Member of the National Assembly of Pakistan
- Incumbent
- Assumed office 27 November 2025
- Constituency: NA-66 Wazirabad

Member of the Provincial Assembly of the Punjab
- In office 15 August 2018 – 14 January 2023
- Constituency: PP-53 Gujranwala-III

Personal details
- Born: 20 December 1987 (age 38) Lahore, Punjab, Pakistan
- Party: PMLN (2018-present)
- Relatives: Muhammad Rafiq Tarar (grandfather) Saira Afzal Tarar (aunt) Attaullah Tarar (brother)
- Occupation: Lawyer Lecturer Politician

= Bilal Farooq Tarar =

Pakistani politician

Bilal Farooq Tarar (born 20 December 1987) is a Pakistani politician who was elected unopposed as Member of the National Assembly of Pakistan from NA-66 Wazirabad on 8-11-25 and took oath of office on 10-11-25. Earlier he has served as a Member of the Provincial Assembly of the Punjab from August 2018 till January 2023.

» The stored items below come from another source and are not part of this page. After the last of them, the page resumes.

/-- `bcp.in`: a fill of its slot, whose bytes are copied when it ends (R251, R91, R226). -/
def execBcpIn (c : Cx) (f : MForm) (s : State) : Out :=
  copyFrame 0x0 6029312 (fun o s =>
    let k := s.ctx c
    let sl := k.slot o.slot
    let base := 256 * sl.base.toNat
    let limit := if 2 ≤ s.levelOf c then 0x2E0000 else 0x5C0000
    if !o.slotEn then .exc s .illegal 0 (f.word 0x23 0x0)
    else match outOf base (min limit (base + 256 * sl.len.toNat)) o.off o.len with
      | some x => .exc s .addr 0 (ownDetail c x)
      | none =>
        if sl.st = .filling then .hold s .sync
        else
          let filling : Slot := ⟨.filling, 0, sl.base, sl.len⟩
          let start (k : Context) : Context := { (k.setSlot o.slot filling) with
            fills := k.fills ++ [⟨o.slot, .bcpIn (k.ea f) o.off o.len (hintOf f.hint)⟩] }
          onCtx c start s) c f s

/-- Where a source range of `bcp.out` first leaves the scratchpad: beyond its end, or under Steel in the part that R582 makes a tail
(R252). -/
def State.sourceOut (s : State) (c : Cx) (off len : Nat) : Option Nat :=
  if 2 ≤ s.levelOf c ∧ off < 0x5C0000 ∧ 0x2E0000 < off + len then some (max off 0x2E0000)
  else outOf 0 0x600000 off len

/-- `bcp.out`: its bytes are taken from the scratchpad at acceptance (log entry 21) and leave through the copy queue; a ninth
outstanding one waits (R252, R226, R227). A source that holds an uncorrectable word fails with `POISON` as a background write does
(R120; log entry 79). -/
def execBcpOut (c : Cx) (f : MForm) (s : State) : Out :=
  copyFrame 0x1 6029312 (fun o s =>
    let k := s.ctx c
    let va := k.ea f
    let a := windowBase c.lc + o.off
    if o.slotEn then .exc s .illegal 0 (f.word 0x23 0x1)
    else match s.sourceOut c o.off o.len with
      | some x => .exc s .addr 0 (ownDetail c x)
      | none =>
        if 8 ≤ k.bcpOuts.length then .hold s .sync
        else
          let t := s.spdTouch a o.len
          match s.spdBad a o.len with
          | some w => .done (t.bgFailed c .poison va ((mkPA s.vertex (BitVec.ofNat 44 (8 * w))).setWidth 64))
          | none =>
            let id := (s.core c.lc).nextId
            let t := t.updCore c.lc fun q => { q with
              nextId := id + 1
              bg := q.bg ++ [⟨c.ix, va, s.peek a o.len, hintOf f.hint, .bcpOut id⟩] }
            .done (t.updCtx c fun k => { k with bcpOuts := k.bcpOuts ++ [id] })) c f s

/-- The physical lines of a range that a prefetch may fetch; none when one of its accesses would fault (R253, R722). -/
def State.prefetchLines (s : State) (c : Cx) (va : W64) (n : Nat) : Option (List PAddr) :=
  (List.range ((va.toNat % 128 + n - 1) / 128 + 1)).foldl (fun l i =>
    match l, s.vmap c (BitVec.ofNat 64 (va.toNat / 128 * 128 + 128 * i)) 0 with
    | some l, some pa => if (s.place c pa false).refused then none else some (l ++ [pa])
    | _, _ => none) (some [])

/-- One line prefetched: read at its home, and kept by `keep`; a line that does not give its data is left out (log entry 78). -/
def State.prefetchLine (s : State) (c : Cx) (h : Hint) (keep : PAddr → List W8 → State → State) (pa : PAddr) : State :=
  match s.place c pa false with
  | .own _ => s
  | _ => match s.readLine (.ctx c) pa h with
    | (t, .data d) => keep pa d t
    | _ => s

/-- A prefetch: what would fault is dropped (R253). -/
def prefetch (min : BitVec 4) (keep : Hint → PAddr → List W8 → State → State) (c : Cx) (f : MForm) (s : State) : Out :=
  copyFrame min 65536 (fun o s =>
    let h := hintOf f.hint
    match s.prefetchLines c ((s.ctx c).ea f) o.len with
    | none => .done s
    | some ls => .done (ls.foldl (fun s pa => s.prefetchLine c h (keep h) pa) s)) c f s

/-- `pf.oc`: the lines enter the operand cache, with the core's own stores merged (R253, R112, R331). -/
def execPfOc (c : Cx) (f : MForm) (s : State) : Out :=
  prefetch 0x2 (fun h pa d s => if (s.ocFind c.lc pa).isSome then s
    else s.ocInstall c.lc pa (fillAge h) (s.forward c.lc pa d)) c f s

/-- `pf.msc`: the homes read the lines with the hint (R253, R449). -/
def execPfMsc (c : Cx) (f : MForm) (s : State) : Out := prefetch 0x3 (fun _ _ _ s => s) c f s

end Sys2Proof.Machine
end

By profession he's a lawyer and a lecturer.

== Early life ==
He was born on 20 December 1987 in Lahore into a Punjabi Jat family of the Tarar clan to Muhammad Farooq Tarar. His grandfather Muhammad Rafiq Tarar, his aunt Saira Afzal Tarar and his elder brother Attaullah Tarar have all been involved into politics.

== Academic career ==
He has earned his Master of Law (LL.M.) degree in 2012 from SOAS University of London, UK and has served as Lecturer at the Universal College Lahore (UoL) from 2013 to 2018.

==Political career==

He was elected to the Provincial Assembly of the Punjab as a candidate of Pakistan Muslim League (N) from Constituency PP-53 (Gujranwala-III) in the 2018 Pakistani general election.